A characteristic of life is change, right? It’s been said that, in life, change is the only constant. People, being part of the cycles of life, are naturally creatures who’re inseparable from this. Further, being as much a part of these cycles as anyone else, it’s reasonable to assume that change will also occur within my own existence, too. Fine. Additionally, I think it’s safe to assume that in my early days I was rather typical. Don’t get me wrong: I was atypical in most ways. But in plenty ways enough, I was like any other guy of my age group. The point I’d like to make is that who I might once have been isn’t who I am currently, and the same can be said of who I am currently in regard to who I will be.

Here’s the catch: Whether you understand this phenomenon or not, if you’ve known me for as long some people have (I’m talking like 15years and 8years), you should understand that who I might have been isn’t entirely who I am. Better yet, whether you knew who I was, or not, after 8-15 years you should definitely know who I am. Ideally, you should also be changing in your own way, as necessitated by your own karmas and life circumstances-the implication being that you also are developing along the way and learning lessons.


With all of this stuff in mind, especially all the factors mentioned immediately above as “catches,” how is it possible that folks who have known me for 15 years and for 8 years can be so mistaken on their understanding of why I do one thing or another.

 A recent example of this has to do with a dear friend of mine planning a vacation which involved a multi-day visit to out of state friends and a round-trip ticket there and back. When this friend mentioned these plans to me, my initial response was to ask why and whether this is possible or even smart right now. Truthfully, my response was such because not two weeks prior, the same friend was having a real crisis in his living room, which centered around a number of things –most of which could be traced back to money problems.  Apparently, when my response was anything other than jumping up and down squealing in delight, he was disappointed and brought this disappointment to a mutual friend who advised him that I wasn’t enthusiastic because I had no control over any of it. Nice.

Later on, when the first friend mentioned this response to me, I tried reminding him of the reasoning which applied all along: In one breath I was told there’s not even money enough for daily living, and in the next breath I’m told of a round-trip flight to the shore. As a caretaker sort of personality (NOT the same as parental), and having been the one doing the consoling during the recent crisis, of course I’d question this.

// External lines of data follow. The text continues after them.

-- ==== Sys2Proof/Laws/State.lean ====
section
/-! SUPPORT. One lemma per field and per update of the state, so that no proof unfolds a record update. -/

namespace Sys2Proof.Machine

/-! ### A general register written -/

@[simp] theorem State.setR_regs (s : State) (r : Reg) (v : Word) : (s.setR r v).regs = s.regs.set r v := rfl
@[simp] theorem State.setR_pc (s : State) (r : Reg) (v : Word) : (s.setR r v).pc = s.pc := rfl
@[simp] theorem State.setR_nextPc (s : State) (r : Reg) (v : Word) : (s.setR r v).nextPc = s.nextPc := rfl
@[simp] theorem State.setR_sa0 (s : State) (r : Reg) (v : Word) : (s.setR r v).sa0 = s.sa0 := rfl
@[simp] theorem State.setR_lc0 (s : State) (r : Reg) (v : Word) : (s.setR r v).lc0 = s.lc0 := rfl
@[simp] theorem State.setR_sa1 (s : State) (r : Reg) (v : Word) : (s.setR r v).sa1 = s.sa1 := rfl
@[simp] theorem State.setR_lc1 (s : State) (r : Reg) (v : Word) : (s.setR r v).lc1 = s.lc1 := rfl
@[simp] theorem State.setR_preds (s : State) (r : Reg) (v : Word) : (s.setR r v).preds = s.preds := rfl
@[simp] theorem State.setR_m0 (s : State) (r : Reg) (v : Word) : (s.setR r v).m0 = s.m0 := rfl
@[simp] theorem State.setR_m1 (s : State) (r : Reg) (v : Word) : (s.setR r v).m1 = s.m1 := rfl
@[simp] theorem State.setR_usr (s : State) (r : Reg) (v : Word) : (s.setR r v).usr = s.usr := rfl
@[simp] theorem State.setR_ugp (s : State) (r : Reg) (v : Word) : (s.setR r v).ugp = s.ugp := rfl
@[simp] theorem State.setR_gp (s : State) (r : Reg) (v : Word) : (s.setR r v).gp = s.gp := rfl
@[simp] theorem State.setR_cs0 (s : State) (r : Reg) (v : Word) : (s.setR r v).cs0 = s.cs0 := rfl
@[simp] theorem State.setR_cs1 (s : State) (r : Reg) (v : Word) : (s.setR r v).cs1 = s.cs1 := rfl
@[simp] theorem State.setR_upcycle (s : State) (r : Reg) (v : Word) : (s.setR r v).upcycle = s.upcycle := rfl
@[simp] theorem State.setR_frameLimit (s : State) (r : Reg) (v : Word) : (s.setR r v).frameLimit = s.frameLimit := rfl
@[simp] theorem State.setR_frameKey (s : State) (r : Reg) (v : Word) : (s.setR r v).frameKey = s.frameKey := rfl
@[simp] theorem State.setR_pktcount (s : State) (r : Reg) (v : Word) : (s.setR r v).pktcount = s.pktcount := rfl
@[simp] theorem State.setR_utimer (s : State) (r : Reg) (v : Word) : (s.setR r v).utimer = s.utimer := rfl
@[simp] theorem State.setR_upmucnt (s : State) (r : Reg) (v : Word) : (s.setR r v).upmucnt = s.upmucnt := rfl
@[simp] theorem State.setR_prefetchOpen (s : State) (r : Reg) (v : Word) : (s.setR r v).prefetchOpen = s.prefetchOpen := rfl
@[simp] theorem State.setR_trapEnables (s : State) (r : Reg) (v : Word) : (s.setR r v).trapEnables = s.trapEnables := rfl
@[simp] theorem State.setR_upcycleAccess (s : State) (r : Reg) (v : Word) : (s.setR r v).upcycleAccess = s.upcycleAccess := rfl
@[simp] theorem State.setR_pktcountAccess (s : State) (r : Reg) (v : Word) : (s.setR r v).pktcountAccess = s.pktcountAccess := rfl
@[simp] theorem State.setR_utimerAccess (s : State) (r : Reg) (v : Word) : (s.setR r v).utimerAccess = s.utimerAccess := rfl
@[simp] theorem State.setR_upmucntAccess (s : State) (r : Reg) (v : Word) : (s.setR r v).upmucntAccess = s.upmucntAccess := rfl
@[simp] theorem State.setR_mode (s : State) (r : Reg) (v : Word) : (s.setR r v).mode = s.mode := rfl
@[simp] theorem State.setR_mem (s : State) (r : Reg) (v : Word) : (s.setR r v).mem = s.mem := rfl
@[simp] theorem State.setR_addressMap (s : State) (r : Reg) (v : Word) : (s.setR r v).addressMap = s.addressMap := rfl
@[simp] theorem State.setR_pcAlignment (s : State) (r : Reg) (v : Word) : (s.setR r v).pcAlignment = s.pcAlignment := rfl
@[simp] theorem State.setR_text (s : State) (r : Reg) (v : Word) : (s.setR r v).text = s.text := rfl
@[simp] theorem State.setR_envTick (s : State) (r : Reg) (v : Word) : (s.setR r v).envTick = s.envTick := rfl

/-! ### A general pair written -/

@[simp] theorem State.setRR_pc (s : State) (r : Reg) (v : DWord) : (s.setRR r v).pc = s.pc := rfl
@[simp] theorem State.setRR_nextPc (s : State) (r : Reg) (v : DWord) : (s.setRR r v).nextPc = s.nextPc := rfl
@[simp] theorem State.setRR_sa0 (s : State) (r : Reg) (v : DWord) : (s.setRR r v).sa0 = s.sa0 := rfl
@[simp] theorem State.setRR_lc0 (s : State) (r : Reg) (v : DWord) : (s.setRR r v).lc0 = s.lc0 := rfl
@[simp] theorem State.setRR_sa1 (s : State) (r : Reg) (v : DWord) : (s.setRR r v).sa1 = s.sa1 := rfl
@[simp] theorem State.setRR_lc1 (s : State) (r : Reg) (v : DWord) : (s.setRR r v).lc1 = s.lc1 := rfl
@[simp] theorem State.setRR_preds (s : State) (r : Reg) (v : DWord) : (s.setRR r v).preds = s.preds := rfl
@[simp] theorem State.setRR_m0 (s : State) (r : Reg) (v : DWord) : (s.setRR r v).m0 = s.m0 := rfl
@[simp] theorem State.setRR_m1 (s : State) (r : Reg) (v : DWord) : (s.setRR r v).m1 = s.m1 := rfl
@[simp] theorem State.setRR_usr (s : State) (r : Reg) (v : DWord) : (s.setRR r v).usr = s.usr := rfl
@[simp] theorem State.setRR_ugp (s : State) (r : Reg) (v : DWord) : (s.setRR r v).ugp = s.ugp := rfl
@[simp] theorem State.setRR_gp (s : State) (r : Reg) (v : DWord) : (s.setRR r v).gp = s.gp := rfl
@[simp] theorem State.setRR_cs0 (s : State) (r : Reg) (v : DWord) : (s.setRR r v).cs0 = s.cs0 := rfl
@[simp] theorem State.setRR_cs1 (s : State) (r : Reg) (v : DWord) : (s.setRR r v).cs1 = s.cs1 := rfl
@[simp] theorem State.setRR_upcycle (s : State) (r : Reg) (v : DWord) : (s.setRR r v).upcycle = s.upcycle := rfl
@[simp] theorem State.setRR_frameLimit (s : State) (r : Reg) (v : DWord) : (s.setRR r v).frameLimit = s.frameLimit := rfl
@[simp] theorem State.setRR_frameKey (s : State) (r : Reg) (v : DWord) : (s.setRR r v).frameKey = s.frameKey := rfl
@[simp] theorem State.setRR_pktcount (s : State) (r : Reg) (v : DWord) : (s.setRR r v).pktcount = s.pktcount := rfl
@[simp] theorem State.setRR_utimer (s : State) (r : Reg) (v : DWord) : (s.setRR r v).utimer = s.utimer := rfl
@[simp] theorem State.setRR_upmucnt (s : State) (r : Reg) (v : DWord) : (s.setRR r v).upmucnt = s.upmucnt := rfl
@[simp] theorem State.setRR_prefetchOpen (s : State) (r : Reg) (v : DWord) : (s.setRR r v).prefetchOpen = s.prefetchOpen := rfl
@[simp] theorem State.setRR_trapEnables (s : State) (r : Reg) (v : DWord) : (s.setRR r v).trapEnables = s.trapEnables := rfl
@[simp] theorem State.setRR_upcycleAccess (s : State) (r : Reg) (v : DWord) : (s.setRR r v).upcycleAccess = s.upcycleAccess := rfl
@[simp] theorem State.setRR_pktcountAccess (s : State) (r : Reg) (v : DWord) : (s.setRR r v).pktcountAccess = s.pktcountAccess := rfl
@[simp] theorem State.setRR_utimerAccess (s : State) (r : Reg) (v : DWord) : (s.setRR r v).utimerAccess = s.utimerAccess := rfl
@[simp] theorem State.setRR_upmucntAccess (s : State) (r : Reg) (v : DWord) : (s.setRR r v).upmucntAccess = s.upmucntAccess := rfl
@[simp] theorem State.setRR_mode (s : State) (r : Reg) (v : DWord) : (s.setRR r v).mode = s.mode := rfl
@[simp] theorem State.setRR_mem (s : State) (r : Reg) (v : DWord) : (s.setRR r v).mem = s.mem := rfl
@[simp] theorem State.setRR_addressMap (s : State) (r : Reg) (v : DWord) : (s.setRR r v).addressMap = s.addressMap := rfl
@[simp] theorem State.setRR_pcAlignment (s : State) (r : Reg) (v : DWord) : (s.setRR r v).pcAlignment = s.pcAlignment := rfl
@[simp] theorem State.setRR_text (s : State) (r : Reg) (v : DWord) : (s.setRR r v).text = s.text := rfl
@[simp] theorem State.setRR_envTick (s : State) (r : Reg) (v : DWord) : (s.setRR r v).envTick = s.envTick := rfl

/-! ### A predicate written -/

@[simp] theorem State.setP_regs (s : State) (p : PReg) (v : Byte) : (s.setP p v).regs = s.regs := rfl
@[simp] theorem State.setP_pc (s : State) (p : PReg) (v : Byte) : (s.setP p v).pc = s.pc := rfl
@[simp] theorem State.setP_nextPc (s : State) (p : PReg) (v : Byte) : (s.setP p v).nextPc = s.nextPc := rfl
@[simp] theorem State.setP_sa0 (s : State) (p : PReg) (v : Byte) : (s.setP p v).sa0 = s.sa0 := rfl
@[simp] theorem State.setP_lc0 (s : State) (p : PReg) (v : Byte) : (s.setP p v).lc0 = s.lc0 := rfl
@[simp] theorem State.setP_sa1 (s : State) (p : PReg) (v : Byte) : (s.setP p v).sa1 = s.sa1 := rfl
@[simp] theorem State.setP_lc1 (s : State) (p : PReg) (v : Byte) : (s.setP p v).lc1 = s.lc1 := rfl
@[simp] theorem State.setP_preds (s : State) (p : PReg) (v : Byte) : (s.setP p v).preds = s.preds.set p v := rfl
@[simp] theorem State.setP_m0 (s : State) (p : PReg) (v : Byte) : (s.setP p v).m0 = s.m0 := rfl
@[simp] theorem State.setP_m1 (s : State) (p : PReg) (v : Byte) : (s.setP p v).m1 = s.m1 := rfl
@[simp] theorem State.setP_usr (s : State) (p : PReg) (v : Byte) : (s.setP p v).usr = s.usr := rfl
@[simp] theorem State.setP_ugp (s : State) (p : PReg) (v : Byte) : (s.setP p v).ugp = s.ugp := rfl
@[simp] theorem State.setP_gp (s : State) (p : PReg) (v : Byte) : (s.setP p v).gp = s.gp := rfl
@[simp] theorem State.setP_cs0 (s : State) (p : PReg) (v : Byte) : (s.setP p v).cs0 = s.cs0 := rfl
@[simp] theorem State.setP_cs1 (s : State) (p : PReg) (v : Byte) : (s.setP p v).cs1 = s.cs1 := rfl
@[simp] theorem State.setP_upcycle (s : State) (p : PReg) (v : Byte) : (s.setP p v).upcycle = s.upcycle := rfl
@[simp] theorem State.setP_frameLimit (s : State) (p : PReg) (v : Byte) : (s.setP p v).frameLimit = s.frameLimit := rfl
@[simp] theorem State.setP_frameKey (s : State) (p : PReg) (v : Byte) : (s.setP p v).frameKey = s.frameKey := rfl
@[simp] theorem State.setP_pktcount (s : State) (p : PReg) (v : Byte) : (s.setP p v).pktcount = s.pktcount := rfl
@[simp] theorem State.setP_utimer (s : State) (p : PReg) (v : Byte) : (s.setP p v).utimer = s.utimer := rfl
@[simp] theorem State.setP_upmucnt (s : State) (p : PReg) (v : Byte) : (s.setP p v).upmucnt = s.upmucnt := rfl
@[simp] theorem State.setP_prefetchOpen (s : State) (p : PReg) (v : Byte) : (s.setP p v).prefetchOpen = s.prefetchOpen := rfl
@[simp] theorem State.setP_trapEnables (s : State) (p : PReg) (v : Byte) : (s.setP p v).trapEnables = s.trapEnables := rfl
@[simp] theorem State.setP_upcycleAccess (s : State) (p : PReg) (v : Byte) : (s.setP p v).upcycleAccess = s.upcycleAccess := rfl
@[simp] theorem State.setP_pktcountAccess (s : State) (p : PReg) (v : Byte) : (s.setP p v).pktcountAccess = s.pktcountAccess := rfl
@[simp] theorem State.setP_utimerAccess (s : State) (p : PReg) (v : Byte) : (s.setP p v).utimerAccess = s.utimerAccess := rfl
@[simp] theorem State.setP_upmucntAccess (s : State) (p : PReg) (v : Byte) : (s.setP p v).upmucntAccess = s.upmucntAccess := rfl
@[simp] theorem State.setP_mode (s : State) (p : PReg) (v : Byte) : (s.setP p v).mode = s.mode := rfl
@[simp] theorem State.setP_mem (s : State) (p : PReg) (v : Byte) : (s.setP p v).mem = s.mem := rfl
@[simp] theorem State.setP_addressMap (s : State) (p : PReg) (v : Byte) : (s.setP p v).addressMap = s.addressMap := rfl
@[simp] theorem State.setP_pcAlignment (s : State) (p : PReg) (v : Byte) : (s.setP p v).pcAlignment = s.pcAlignment := rfl
@[simp] theorem State.setP_text (s : State) (p : PReg) (v : Byte) : (s.setP p v).text = s.text := rfl
@[simp] theorem State.setP_envTick (s : State) (p : PReg) (v : Byte) : (s.setP p v).envTick = s.envTick := rfl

Further, it makes no sense to suspect me of desiring control over whether someone else’s vacation takes place or not because my life remains entirely unaffected either way. I neither lose nor gain anything, regardless.

And so you have it… One person who, next to my own family, should know me better than anyone else on this planet and another who’s not only a parent but also has had enough life experiences to be able to tell up from down. Still, neither of them seems to understand someone they’ve each known well for 15 years and 8 years, respectively.

Being misunderstood isn’t the end of the world. In fact, it’s been a minor theme in my life and it’s been partial impetus for why I enjoy writing and wordsmith-er-ing and studying languages, cultures, and religions. It’s all about communication and understanding and personal development.

While it isn’t the end of the world, it’s painful. But maybe that’s because I expect more from the ones I love? Is that the lesson I’ve repeatedly failed to learn? Maybe I’ll abandon any value found in challenging others to grow and develop. I’ve actually mentioned this notion before and the answer I met with was something to the effect of, “Don’t withdrawal! Some of us need you to do and say what you do!” I remain unconvinced of this, however, and the whole thing is proving quite painful for me. What lesson am I missing that calls for this repeat?